7. Economic Consequences I am not qualified in this domain but can appeal to common sense, suggesting
a) oil price rises when demand exceeds capacity or its perceived to be about to do so
b) high prices bring on recession, reducing demand, and thereby price
c) most cheap oil lies in the Middle East and Russia (the latter due to an adverse exchange rate)
d) Conventional oil costs less to produce than Non-conventional (as here defined)
e) tax distorts the picture in many ways, giving amongst other things a subsidy to Western companies for exploration, (many spending 10c dollars)
f) the high social costs of Middle East governments with growing populations bring serious political strains if prices are low, and also limit their ability to make major investments needed to expand capacity
8. Conclusion Today, oil provides 40% of traded energy, and energy not money drives the economy. Production is set to start declining within about ten years. Since Hydrocarbon Man will be virtually extinct by the end of the Century, it might be a good idea to start planning how to use less and bring in such substitutes as can be found. Given the importance of the subject, it is surprising that more serious work is not done to resolve the matter. The obstacles are primarily political, tolerating ambiguous definitions and lax reporting practices, as there are no particular technical challenges in estimating the size of an oilfield or in assessing the potential for new discovery.
35. The Nemesis Report
Another contributor from the oil industry discusses the imminent peak of production in relation to falling discovery. He is obliged to remain anonymous because expression of these well-founded concerns would be an embarrassment to the corporate image-makers. He is at the same time somewhat anxious, lest revelations of the truth may cause panic in investment circles
THE IMPACT OF FALLING DISCOVERY ON PEAK PRODUCTION
It may seem strange to make such a request, but I earnestly beg you all to find errors in the following because, if you can, then we can all sleep a little easier in our beds.
As everyone is aware, politicians when confronted with awkward or difficult questions have a tried and tested response. They answer the question that hasn’t been asked or they answer the question quite literally, deliberately evading the substance of what their interrogators are trying to ask. Now, in these tricks the world’s politicians are mere amateurs when compared with the professional bureaucrats. This, I believe, is the explanation for all those reassuring reports and analyses from the IEA, EIA, USGS etc. But, before tackling them, let us look at a perfect contemporary example of the ‘answering the question that wasn’t being asked’.
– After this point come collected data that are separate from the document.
/-- The record with number n that a launch or batch made ready, if there is one. -/
def State.record? (s : State) (n : Nat) : Option Rec := tabGet none n (s.m.recs.map (fun e => (e.1, some e.2)))
/-- The state with record n replaced. -/
def State.setRecord (s : State) (n : Nat) (r : Rec) : State := { s with m := { s.m with recs := tabPut n r s.m.recs } }
/-- The launch with number n, if there is one. -/
def State.launch? (s : State) (n : Nat) : Option Launch := tabGet none n (s.m.launches.map (fun e => (e.1, some e.2)))
/-- The state with launch n replaced. -/
def State.setLaunch (s : State) (n : Nat) (l : Launch) : State :=
  { s with m := { s.m with launches := tabPut n l s.m.launches } }

/-- Die and cluster of a physical core number (R82). -/
def dieOf (c : Nat) : Nat := c / 64
/-- The cluster, die × 8 + cluster, of a physical core number. -/
def clusterOf (c : Nat) : Nat := c / 8

/-- CCYC of a core's cluster (R113). -/
def State.ccyc (s : State) (c : Nat) : Nat := (s.cluster (clusterOf c)).ccyc
/-- KEYC of a core's die (R18). -/
def State.keyc (s : State) (c : Nat) : Nat := (s.die (dieOf c)).keyc

/-- One of a core's sequencers. -/
def Core.seq (k : Core) : Side → Seq
  | .a => k.a
  | .x => k.x
/-- The core with one sequencer replaced. -/
def Core.setSeq (k : Core) (sd : Side) (q : Seq) : Core :=
  match sd with
  | .a => { k with a := q }
  | .x => { k with x := q }
/-- A sequencer. -/
def State.seq (s : State) (q : SeqId) : Seq := (s.core q.core).seq q.side
/-- The state with a sequencer changed by f. -/
def State.onSeq (s : State) (q : SeqId) (f : Seq → Seq) : State :=
  s.onCore q.core (fun k => k.setSeq q.side (f (k.seq q.side)))

/-- Scalar register n as a source that is no queue: s0 reads zero (R269). -/
def Seq.s (q : Seq) (n : BitVec 5) : Word := if n = 0 then 0 else tabGet 0 n.toNat q.regs
/-- Predicate n: p0 is always true (R264). -/
def Seq.pred (q : Seq) (n : BitVec 3) : Bool := n = 0 || q.p.getLsbD n.toNat
/-- Branch target register n (R293). -/
def Seq.btv (q : Seq) (n : BitVec 2) : BitVec 21 := tabGet 0 n.toNat q.bt
/-- Lane mask n: m0 is all ones (R266). -/
def Core.mask (k : Core) (n : BitVec 3) : Mask := if n = 0 then BitVec.allOnes 512 else tabGet 0 n.toNat k.masks
/-- Stage counter n. -/
def Core.counter (k : Core) (n : Nat) : Word := tabGet 0 n k.k
/-- Descriptor n. -/
def Core.descr (k : Core) (n : BitVec 4) : Rec512 := tabGet 0 n.toNat k.desc
/-- Accumulator row n. -/
def Core.row (k : Core) (n : Nat) : Row := tabGet 0 n k.acc
/-- Issue number of engine e (R110). -/
def Core.issueNo (k : Core) (e : Nat) : Word := tabGet 0 e k.issued
/-- Completion number of engine e (R110). -/
def Core.doneNo (k : Core) (e : Nat) : Word := tabGet 0 e k.completed
/-- Format register of a bank (R132). -/
def Core.bfmtOf (k : Core) (bank : Nat) : Word := tabGet 0 bank k.bfmt

/-- The number under which a queue stands in a core's queue table. -/
def QName.idx : QName → Nat
  | .lq n => n.toNat
  | .sq n => 4 + n.toNat
  | .sAX => 6
  | .sXA => 7
  | .bAX => 8
  | .bXA => 9
  | .reply => 10
/-- The depth of a queue (R108). -/
def QName.depth : QName → Nat
  | .lq _ | .sq _ => 8
  | .sAX | .sXA | .bAX | .bXA => 16
  | .reply => 32
/-- The entries of a queue, head first. -/
def Core.queue (k : Core) (q : QName) : List QEntry := tabGet [] q.idx k.queues
/-- The core with a queue's entries replaced. -/
def Core.setQueue (k : Core) (q : QName) (l : List QEntry) : Core := { k with queues := tabPut q.idx l k.queues }
/-- Reserves an entry at the tail of a queue (R109). -/
def Core.push (k : Core) (q : QName) (e : QEntry) : Core := k.setQueue q (k.queue q ++ [e])
/-- Drops the head of a queue. -/
def Core.pop (k : Core) (q : QName) : Core := k.setQueue q (k.queue q).tail
/-- The value at the head of a queue. -/
def Core.head (k : Core) (q : QName) : Row :=
  match k.queue q with
  | [] => 0
  | e :: _ => e.val

/-- A value merged into an old one by a bit mask. -/
def mergeBits {w : Nat} (old mask v : BitVec w) : BitVec w := (old &&& ~~~mask) ||| (v &&& mask)

/-- A list of uncorrectable words after a write of n bytes from address a on: the words it reaches are good again (R21;
log 27). -/
def heal (l : List Nat) (a n : Nat) : List Nat := l.filter (fun w => !(decide (a < 8 * w + 8) && decide (8 * w < a + n)))

/-- Writes bytes of a core's core store. -/
def Core.putBytes (k : Core) (a : Nat) (l : List Byte) : Core :=
  { k with store := writeBytes k.store a l, bad := heal k.bad a l.length }
/-- Writes the n low bytes of a number to a core's core store. -/
def Core.putNat (k : Core) (a n v : Nat) : Core := { k with store := writeNat k.store a n v, bad := heal k.bad a n }
/-- Writes the bits of an accumulator row that a mask selects; the words it reaches are good again (R21, R331). -/
def Core.putRow (k : Core) (r : Nat) (m v : Row) : Core :=
  { k with
    acc := memSet 0 r (mergeBits (k.row r) m v) k.acc
    bad := k.bad.filter (fun w => !(decide (w / 128 = 2 ^ 11 + r) && bits m (64 * (w % 128) + 63) (64 * (w % 128)) != 0)) }
/-- Writes bytes of a die's Dome. -/
def Die.putBytes (d : Die) (a : Nat) (l : List Byte) : Die :=
  { d with dome := writeBytes d.dome a l, bad := heal d.bad a l.length }
/-- Writes the n low bytes of a number to a die's Dome. -/
def Die.putNat (d : Die) (a n v : Nat) : Die := { d with dome := writeNat d.dome a n v, bad := heal d.bad a n }

/-- Puts a result on its way (R107). -/
def Core.addPend (k : Core) (due : Nat) (t : Target) (v : Row) : Core := { k with pend := k.pend ++ [⟨due, t, v⟩] }
/-- Puts a result of core c on its way: it is read from lat cycles after this cycle on (R278). -/
def State.later (s : State) (c lat : Nat) (t : Target) (v : Row) : State :=
  s.onCore c (fun k => k.addPend (s.ccyc c + lat) t v)

/-- Whether a cluster is frozen (R113, R114). -/
def State.frozen (s : State) (n : Nat) : Bool := !(s.cluster n).causes.isEmpty
/-- A post to a counter of core c from outside its cluster: it is seen from the next cycle of KEYC on, and goes on through a
freeze (R112, R116). -/
def State.postOutside (s : State) (c k : Nat) (v : Row) : State :=
  s.onCore c (fun x => x.addPend (s.keyc c + 1) (.post k) v)

/-- Fault code numbers (R249). -/
def FaultCode.num : FaultCode → Nat
  | .illegal => 0x01 | .stream => 0x02 | .absent => 0x03 | .align => 0x04 | .addr => 0x05 | .loopState => 0x06
  | .brDelay => 0x07 | .queueLive => 0x08 | .footprint => 0x09 | .determinism => 0x0A | .scheduleMiss => 0x0B
  | .timing => 0x0C | .xlateMiss => 0x0D | .permission => 0x0E | .atomicPermit => 0x0F | .security => 0x10
  | .formatStore => 0x11 | .watchdog => 0x12 | .preemptLimit => 0x13 | .trap => 0x14 | .brk => 0x15
  | .eccUncorrectable => 0x16 | .ring => 0x17 | .engine => 0x18 | .descriptor => 0x19

/-- Permitted actions of a fault, as ACT holds them (R249, R254); copy says that a copy job raised it. -/
def FaultCode.act (f : FaultCode) (copy : Bool) : Nat :=
  match f with
  | .scheduleMiss | .trap | .brk => 13
  | .xlateMiss => 0
  | .permission => if copy then 13 else 14
  | .atomicPermit => 14
  | _ => 12

/-- Whether a fault stops its record (R249). -/
def FaultCode.stops : FaultCode → Bool
  | .scheduleMiss | .permission | .atomicPermit => false
  | _ => true

/-- Where a fault arose and what its record says beside the code (R254). -/
structure FaultInfo where
  code : FaultCode
  cause : Nat := 0
  va : Nat := 0
  aux : Nat := 0
  acc : Nat := 0
  kind : Nat := 0
  eng : Nat := 0
  pc : Nat := 0
  insn : Nat := 0
  second : Bool := false
  raiser : Option Nat := none
deriving DecidableEq, Repr

/-- The physical core number of R82 of a core: its die's ring number × 64 and its place on the die. -/
def State.pcore (s : State) (c : Nat) : Nat := (s.die (dieOf c)).rdie.toNat * 64 + c % 64

/-- The launch's and record's part of a fault record: LCID, RECIDX, PCORE, LCN, LQ and REQV (R254). -/
def State.faultOwner (s : State) (rec? : Option Nat) : Nat :=
  match rec?.bind s.record? with
  | none => 0
  | some r =>
    let l := s.launch? r.launch
    (l.map (·.cid)).getD 0 % 2 ^ 32 * 2 ^ 288 + r.index % 2 ^ 32 * 2 ^ 256 + s.pcore r.core % 2 ^ 16 * 2 ^ 208
      + bits r.raw 447 432 * 2 ^ 192 + (l.map (·.queue)).getD 0 % 16 * 2 ^ 156 + 2 ^ 130

/-- The fault record of R254 but for FSEQ, which delivery fills in; its KEYC is that of the die that raised the fault, the
delivering die unless the fault names another. -/
def State.faultRaw (s : State) (die : Nat) (rec? : Option Nat) (f : FaultInfo) (stop : Bool) : Rec512 :=
  BitVec.ofNat 512
    (f.va % 2 ^ 64 * 2 ^ 448 + f.aux % 2 ^ 64 * 2 ^ 384 + (s.die (f.raiser.getD die)).keyc % 2 ^ 64 * 2 ^ 320 + s.faultOwner rec?
      + f.pc % 2 ^ 32 * 2 ^ 224 + f.insn % 2 ^ 32 * 2 ^ 160 + f.kind % 16 * 2 ^ 152 + f.eng % 16 * 2 ^ 148
      + f.acc % 16 * 2 ^ 144 + f.code.act (f.kind == 2 && f.eng == 0) * 2 ^ 136
      + (if f.second then 2 ^ 131 else 0) + (if stop then 2 ^ 129 else 0) + f.cause % 256 * 2 ^ 8 + f.code.num)

/-- What a register of every die's window reads at reset: zero but for VCTL.HLIM, VLINK's range, SCHCFG, CLFRZ and IOCTL.POLL
(R57, R105, R118, R387). -/
def windowReset (off : Nat) : Word :=
  match off with
  | 0x0200 => 0x0010000000000000
  | 0x0248 => 0x0002010000000000
  | 0x0700 => 0x0010000000000001
  | 0x0B10 => 0x100000
  | n => if 0x0800 ≤ n ∧ n < 0x0880 ∧ n % 16 = 0 then 0x10000 else 0

/-- The register of a die's window at an offset. -/
def Die.reg (d : Die) (off : Nat) : Word := tabGet (windowReset off) off d.win
/-- The die with a register of its window replaced. -/
def Die.setReg (d : Die) (off : Nat) (v : Word) : Die := { d with win := tabPut off v d.win }

/-- The die with bits of a window register replaced. -/
def Die.setField (d : Die) (off hi lo v : Nat) : Die := d.setReg off (setBits (d.reg off) hi lo v)

/-- Adds 1 to a saturating counter field [hi:lo] of a die's window register (R57, R118, R256). -/
def Die.count (d : Die) (off hi lo n : Nat) : Die :=
  let w : Word := tabGet 0 off d.win
  { d with win := tabPut off (setBits w hi lo (min (bits w hi lo + n) (2 ^ (hi + 1 - lo) - 1))) d.win }

/-- Whether a record waits for its handler (R251, R253). -/
def State.isStopped (s : State) (c : Nat) : Bool := (s.core c).stopAt.isSome

/-- The first 64-bit word from lo to hi of core c's core store (acc: accumulator store, row r at 1024 r) that has an
uncorrectable error, as die × 2^32 + physical address; the accumulator store lies above the core store from 2^21 on (R21;
log 27). -/
def Core.eccIn (k : Core) (c : Nat) (acc : Bool) (lo hi : Nat) : Option Nat :=
  let b := if acc then 2 ^ 18 else 0
  (k.bad.find? (fun w => decide (lo / 8 + b ≤ w) && decide (w ≤ hi / 8 + b) && (acc || decide (w < 2 ^ 18)))).map
    (fun w => dieOf c * 2 ^ 32 + 8 * w)

/-- The uncorrectable error of the word at a physical address of die g's Dome, as die × 2^32 + physical address (R21). -/
def Die.eccAt (d : Die) (g pa : Nat) : Option Nat :=
  if d.bad.contains (pa / 8) then some (g * 2 ^ 32 + pa / 8 * 8) else none

/-- An access that missed its translation is fatal to its launch: the launch is marked to be torn down with FAULT, and the
record to be killed; the kill is carried out at the end of the cycle (R142, R249). -/
def State.missLaunch (s : State) (rec? : Option Nat) : State :=
  match rec? with
  | none => s
  | some n =>
    match s.record? n with
    | none => s
    | some r =>
      match s.launch? r.launch with
      | none => s
      | some l =>
        (s.setRecord n { r with faulted := true }).setLaunch r.launch
          { l with fault := some (0x0D, bits r.raw 447 432), tearing := some (l.tearing.getD 0) }

/-- A fault stops a record that does not run: it starts no more (R45, R251). -/
def State.markFaulted (s : State) (rec? : Option Nat) : State :=
  match rec? with
  | none => s
  | some n =>
    match s.record? n with
    | none => s
    | some r => s.setRecord n { r with faulted := true }

/-- Whether a record is in a final state (R103). -/
def Rec.final (r : Rec) : Bool := r.state = .retired || r.state = .cancelled || r.state = .killed

/-- Whether a record is stopped by a fault already: it runs and waits for its handler, or it does not run and a fault keeps it from
running (R45, R251, R253). -/
def State.hasStopped (s : State) (c : Nat) (rec? : Option Nat) : Bool :=
  match rec? with
  | none => false
  | some n => if (s.core c).running = some n then s.isStopped c else (s.record? n).any (fun r => r.faulted && !r.final)

/-- Whether a fault is in the permission class (R151). -/
def FaultCode.permClass (f : FaultCode) : Bool := f = .permission || f = .atomicPermit

/-- The die notes a permission-class fault on a page (R401). -/
def Die.notePerm (d : Die) (va : Nat) : Die :=
  { d with perms := d.perms.filter (fun e => decide (d.keyc < e.2 + 2 ^ 20)) ++ [(va / 2 ^ 16, d.keyc)] }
There is growing concern in the UK about future North Sea oil and gas production, and questions are starting to be asked. However, because most people view oil supplies as analogous to a pot of honey, the question they always ask is ‘When is it going to run out’ while what they think they’re asking is ‘Can production
8 levels be maintained’. Politicians, oil companies and bureaucrats cannot believe their luck and reply ‘There’s as much to produce, or more, than we’ve produced so far’, which is a perfectly accurate but wholly misleading statement. The clear implication is that there’s nothing to worry about. Even some of the analysts, who should know better, keep claiming that the decline to date (6% in 2000 and 12% in 2001) is a temporary phenomenon, an investment glitch, and a soon-to-be-reversed setback. They are plain wrong. We are past 50% depletion of the UKCS and sustained decline is now inevitable. Interestingly, a recent BP presentation in Aberdeen confirmed that the UK North Sea was past its peak, though rapidly adding that they (BP) would be able to maintain production at only a little under their peak for many years.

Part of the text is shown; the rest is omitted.